Radial neck fractures account for approximately 1% of all fractures in children. However, the treatment of displaced and angulated fractures is controversial and challenging [1]. In terms of surgical treatment, several techniques have been documented. Closed surgeries using various reduction techniques, including percutaneous pin or intramedullary elastic nails, have been proposed [1,2,3,4,5,6,7,8]. However, concerns about inadequate reduction, epiphyseal damage, and posterior interosseous nerve injury have emerged [4, 9]. The radial head start to ossify from around age 5 years; if the radial head is mostly cartilaginous, it may be difficult to visualize on radiography. Hence, identification and precise reduction of radial neck fractures by using an intraoperative image intensifier can be limited, and exposure to ionizing radiation can be increased [10].

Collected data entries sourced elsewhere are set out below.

-- ==== Sys2Proof/Machine/Step.lean ====
section
/-! DEFINITION. One step of the machine (45_commands.md R119, R124), and where a table word is placed so
that the next step runs it. -/

namespace Sys2Proof.Machine

/-- One step: the host's next action, or a step of the sequencer or of the round unit. -/
def step (s : State) : Host.Outcome State Fault Refusal := turn s

/-- `s` with the operation of a table word placed where the next step takes it (log 14). A table word that
names no operation leaves `s`. -/
def State.withFetchWord (s : State) (nbits w : Nat) : State :=
  match tableCode nbits w with
  | some c => placeCode s c
  | none => s

end Sys2Proof.Machine
end

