-- ==== Sys2Proof/Machine/Reference.lean ====
section
/-! DEFINITION. The function level: ABSORB, FINALIZE and `mac_D` on whole values, in the terms of which
45_commands.md R128 states what the sequencer must compute (43_absorption.md R108, 44_finalization.md
R117; `init_D` is `contextOf`). -/

namespace Sys2Proof.Machine

/-- The superblocks absorbed for a message (R105, R106, R108): the `floor(L / SB)` full ones in order, then the
padded one. -/
def superblocks (d : Degree) (msg : List Byte) : List (List Byte) :=
  let n := msg.length / d.superBytes
  (List.range n).map (fun q => slice msg (q * d.superBytes) d.superBytes) ++
    [padBuffer d (msg.drop (n * d.superBytes))]

/-- `ABSORB(INIT_STATE, msg)` (R108): the state blocks after one round per superblock and four blank
rounds. -/
def absorb (d : Degree) (initState : Vector Wide 9) (msg : List Byte) : Vector Wide 9 :=
  let w := (superblocks d msg).foldl (roundOn d) (workingStart d initState)
  (roundBlank d (roundBlank d (roundBlank d (roundBlank d w)))).s

/-- The nine-term sum of the finalization (R113, R117). -/
def modSum (d : Degree) (subkey : Vector Wide 18) (s : Vector Wide 9) : Wide :=
  ((List.finRange 9).tail).foldl
    (fun t i => wideXor t (aesMod d subkey i s[i.val])) (aesMod d subkey 0 s[0])

/-- `FINALIZE(ctx, S, nonce)` (R117). -/
def finalize (d : Degree) (ctx : Context) (s : Vector Wide 9) (nonce : Block128) : Block128 :=
  aesEncrypt ctx.finalKey
    (mixNonce (foldLanes d (modSum d ctx.subkey s)) nonce (aesEncrypt ctx.nonceKey nonce))

/-- `mac_D(ctx, m, n)` (R128). -/
def macOf (d : Degree) (ctx : Context) (msg : List Byte) (nonce : Block128) : Block128 :=
  finalize d ctx (absorb d ctx.initState msg) nonce

end Sys2Proof.Machine
end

For the diagnosis of pediatric fractures, the efficacy and reliability of ultrasonography (US) has been demonstrated by several researches [11,12,13,14]. However, only few studies have reported the use of US in orthopedic surgeries [15]. We have treated severely displaced radial neck fractures with the percutaneous leverage reduction technique using intraoperative US guidance. To our knowledge, intraoperative use of US for the reduction of radial neck fracture has not been reported yet. The aim of our study was to determine the safety and efficacy of US-guided reduction and fixation of radial neck fractures in children.

Methods

We retrospectively reviewed the medical records of 28 children with radial neck fractures from 2014 to 2016. Patients with severely angulated radial neck fracture, classified as type III or IV according to the Judet classification, underwent US-guided reduction and fixation with Kirschner wire (K-wire) [5]. The inclusion criteria were as follows: (1) 3–16 years of age, (2) sufficient radiological and medical records, and (3) follow-up for >6 months after surgery. Two patients with multiple fractures and one patient with previous history of supracondylar fracture were excluded. Twelve patients satisfied the inclusion criteria. Medical records, including demographic data, injury characteristics(mechanism of injury, Judet’s classification and direction of displacement), radiation exposures and treatment outcomes were reviewed. Their mean age at surgery was 7.7 years (range, 5–11 years). Of the patients, 4 were boys and 8 were girls. The mean follow-up period was 18.3 months (range, 8–24 months). Slipping down was the most common cause of injury (Table 1). Prior institutional review board (IRB) approval was obtained for this study.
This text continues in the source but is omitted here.